Scientists at Sechenov University, together with their Russian and American colleagues, developed the tool named Shambhala, which can process the "decoding" of RNA obtained on different equipment to make them suitable for comparison and further study. More information can be found in the BMC Bioinformatics journal.
To better understand how various diseases and drugs affect the cells, scientists study the structure of RNA, which is synthesized on the basis of DNA and reflects the activity (expression) of genes.
For more than 20 years of existence of such technologies, scientists have created several large databases of all known diseases. However, the obtained data can be compared only after their processing since different methods and equipment are used to analyze the composition of RNA, but the results may differ, even if they were obtained under the same conditions, but at different times.
Unlike previously published methods enabling good quality data harmonization for only two datasets, Shambhala allows conversion of multiple datasets into the universal form suitable for further comparisons.
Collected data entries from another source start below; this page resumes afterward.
-- ==== Sys2Proof/Decode.lean ====
section
/-! DEFINITION. The reading of a command from a word of spec/opcode_table.json. The table gives no row any bits: a
command of this part is an event, not a word, and no word spells one. -/

namespace Sys2Proof

/-- The command that a word of `nbits` bits spells: none, for every word. -/
def decodeTableWord (_nbits _w : Nat) : Option Instr := none

end Sys2Proof
end

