-- ==== Sys2Proof/Config.lean ====
section
/-! DEFINITION. The values the manual leaves open: opaque constants with no body, so that no proof can rest on
what one of them is (notes/assumptions/20.md, 21.md). -/

namespace Sys2Proof.Config

/-- The side a full take adopts from an active side field that holds neither A (0) nor B (1): R2 takes the field as
found and R183 names two values only. -/
opaque unstatedSide : Word → Machine.Side

/-- Whether a pixel of the marker cell that the edge of the ARROW triangle passes through is drawn (R136): the manual
gives the shape, not its raster. The arguments are the cell's width and height and the pixel's column and row. -/
opaque arrowEdgePixel : Nat → Nat → Nat → Nat → Bool

/-- Whether a pixel inside the ARROW triangle, away from its base, belongs to the two-pixel outline of its slanted
edges (R136). The arguments are as for `arrowEdgePixel`. -/
opaque arrowOutlinePixel : Nat → Nat → Nat → Nat → Bool

/-- Whether a pixel row that lies partly in the middle third of the cell's height belongs to the band of a BARRED
marker (R136). The arguments are the cell's height and the row. -/
opaque bandEdgeRow : Nat → Nat → Bool

end Sys2Proof.Config
end

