-- ==== Sys2Proof/Machine/Ops.lean ====
section
/-! DEFINITION. The shared operations: reading and changing one unit of a bank, raising a report (R165), naming and
issuing host-memory accesses, and matching the completion of a write. -/

namespace Sys2Proof.Machine

/-! ### One unit at a time -/

def State.chan (s : State) (c : Chan) : Channel := s.channels.get c
def State.modChan (s : State) (c : Chan) (f : Channel → Channel) : State :=
  { s with channels := s.channels.set c (f (s.channels.get c)) }

def State.port (s : State) (p : PortId) : Port := s.ports.get p
def State.modPort (s : State) (p : PortId) (f : Port → Port) : State :=
  { s with ports := s.ports.set p (f (s.ports.get p)) }

def State.story (s : State) (k : Slot) : Story := s.stories.get k
def State.modStory (s : State) (k : Slot) (f : Story → Story) : State :=
  { s with stories := s.stories.set k (f (s.stories.get k)) }

def State.auth (s : State) (c : Chan) : Authority := s.authority.get c
def State.modAuth (s : State) (c : Chan) (f : Authority → Authority) : State :=
  { s with authority := s.authority.set c (f (s.authority.get c)) }

def State.head (s : State) (h : HeadId) : Head := s.heads.get h
def State.modHead (s : State) (h : HeadId) (f : Head → Head) : State :=
  { s with heads := s.heads.set h (f (s.heads.get h)) }

def State.setArmed (s : State) (p : PortId) (b : Bool) : State :=
  { s with armed := s.armed.set p b }

/-- The settings of a channel, a port, a head, as the settings shadow holds them. -/
def State.chanSet (s : State) (c : Chan) : ChannelSettings := s.settings.channels.get c
def State.portSet (s : State) (p : PortId) : PortSettings := s.settings.ports.get p
def State.headSet (s : State) (h : HeadId) : HeadSettings := s.settings.heads.get h

/-- The mode of a channel (R20). -/
def State.mode (s : State) (c : Chan) : ChannelMode := (s.chanSet c).mode
def State.isLive (s : State) (c : Chan) : Bool := s.mode c == .live

def State.engine (s : State) : EngineState := s.area.engine
def State.running (s : State) : Bool := s.engine == .running
def State.halted (s : State) : Bool := s.engine == .halted

/-- The frame number of the last frame event (R125). -/
def State.frame (s : State) : Word := s.timebase.frameCounter

/-! ### The hold set (R29, R32) -/

/-- FREEZE is held while the latch is on or the pressed-line set is not empty (R32). -/
def Channel.freeze (ch : Channel) : Bool :=
  ch.latch || ch.pressed.items.any fun t => t.a || t.b || t.c

def Channel.holds (ch : Channel) : HoldSet := ⟨ch.cue, ch.boundary, ch.freeze, ch.exchange⟩

/-- FREEZE or EXCHANGE is held: the full holds (R43). -/
def Channel.fullHold (ch : Channel) : Bool := ch.freeze || ch.exchange

def HoldSet.any (h : HoldSet) : Bool := h.cue || h.boundary || h.freeze || h.exchange

/-! ### Reports (R165, R167) -/

/-- Raise a report: it joins the Post Queue, or is dropped and counted when the queue holds 16. In HALTED it is
dropped without being counted (R167). -/
def raise (r : Report) (s : State) : State :=
  if s.halted then s
  else if s.reports.queue.length < 16 then
    { s with reports := { s.reports with queue := s.reports.queue ++ [⟨r, s.frame⟩] } }
  else
    { s with reports := { s.reports with dropped := min (s.reports.dropped + 1) 65535 } }

/-- Raise a report that is posted while the engine is RUNNING only. -/
def raiseRunning (r : Report) (s : State) : State := if s.running then raise r s else s

/-! ### Host-memory accesses -/

/-- The request of the next access, and the state in which its name is used up. -/
def newRequest (address : Addr) (length : Nat) (s : State) : Request × State :=
  (⟨s.nextTag, address, length⟩, { s with nextTag := s.nextTag + 1 })

/-- Issue a write: it joins the writes in flight. -/
def issueWrite (target : WriteTarget) (address : Addr) (bytes : List Byte) (report : Option Report)
    (s : State) : State :=
  { s with
    writes := s.writes ++ [⟨s.nextTag, target, address, bytes, report⟩]
    nextTag := s.nextTag + 1 }

/-- The write in flight that the completion of `tag` completes. Writes to one target complete in the order they were
issued (R65, R74, R158, R159, R161), so an older write to the same target is not passed over. -/
def completedWrite (tag : Nat) (mine : WriteTarget → Bool) (s : State) : Option Write :=
  match s.writes.find? (·.tag == tag) with
  | none => none
  | some w =>
    if mine w.target && (s.writes.find? (·.target == w.target)).any (·.tag == tag) then some w else none

/-- The write is no longer in flight. -/
def dropWrite (tag : Nat) (s : State) : State :=
  { s with writes := s.writes.filter (·.tag != tag) }

/-- The Area base the two registers form (R149). -/
def Area.base (a : Area) : Addr := a.areaHi ++ a.areaLo

/-- The host address of a Prompt Area structure: the base in force, plus a header offset, plus a byte offset. -/
def State.areaAddress (s : State) (offset : Word) (i : Nat) : Addr :=
  s.area.baseInForce + offset.setWidth 64 + BitVec.ofNat 64 i

/-- Story slot `k`'s entry (R173). -/
def State.entryAddress (s : State) (k : Slot) (i : Nat) : Addr :=
  s.areaAddress s.area.header.stories (64 * k.val + i)

/-- Where the version of a side stands in a story entry (R176). -/
def versionOffset : Side → Nat
  | .a => 16
  | .b => 32

/-- All the channels, ports, slots, heads and groups, in order. -/
def allChans : List Chan := List.finRange 4
def allPorts : List PortId := List.finRange 8
def allHeads : List HeadId := List.finRange 6
def allLines : List LineId := [.a, .b, .c]

/-- `f` done for each thing of a list in turn. -/
def forEach {α : Type} (xs : List α) (f : α → State → State) (s : State) : State :=
  xs.foldl (fun t x => f x t) s

end Sys2Proof.Machine
end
The result of the work of the Affymetrix Human Gene microarray was chosen as such as it has the biggest number of human gene expression profiles deposited in public databases.
The Shambhala harmonization protocol includes several specific features such as the auxiliary calibration dataset that helps to initially transform the data, and the reference definitive dataset that defines the universal shape of the output harmonized gene expression profile. Each expression profile is calibrated independently, not as part of the initial dataset, which ensures the statistical stability of the harmonization result. The calibration dataset was selected to preserve important samples characteristics.
In order to test the code module, four biological samples (A, B, C, D) were analyzed using several experimental platforms, than Shambhala processed the results. The obtained data were clustered, i.e. divided into groups, to see how this division reflects the sample data.
The test confirmed that after Shambhala processing, clustering separates the data sets by biological attributes, rather than by platform used for sequencing. The clusters of biologically close samples (A and B, C and D) were located at a smaller distance from each other. However, the algorithm did not succeed in hierarchical clustering of such similar patterns. The efficiency varied depending on the selected final format and the reference definitive dataset.
Two other methods (Quantile Normalization and based on the binomial distribution DESeq / DESeq2, widely used for data harmonization) undergone the same test and showed worse results providing purely platform-specific outputs.
"The new method of harmonization of omics data made it possible to compare millions of expression profiles obtained from various samples of biological organs and tissues," says the coauthor of the article Ni?olas Borisov, chief researcher, Institute of Personalized Medicine, Sechenov University.
The research conducted in collaboration with scientists from Petrozavodsk State University, Shemyakin-Ovchinnikov Institute of Bioorganic Chemistry, Institute of General Pathology and Pathophysiology, JSC Generium and OmicsWay Corp.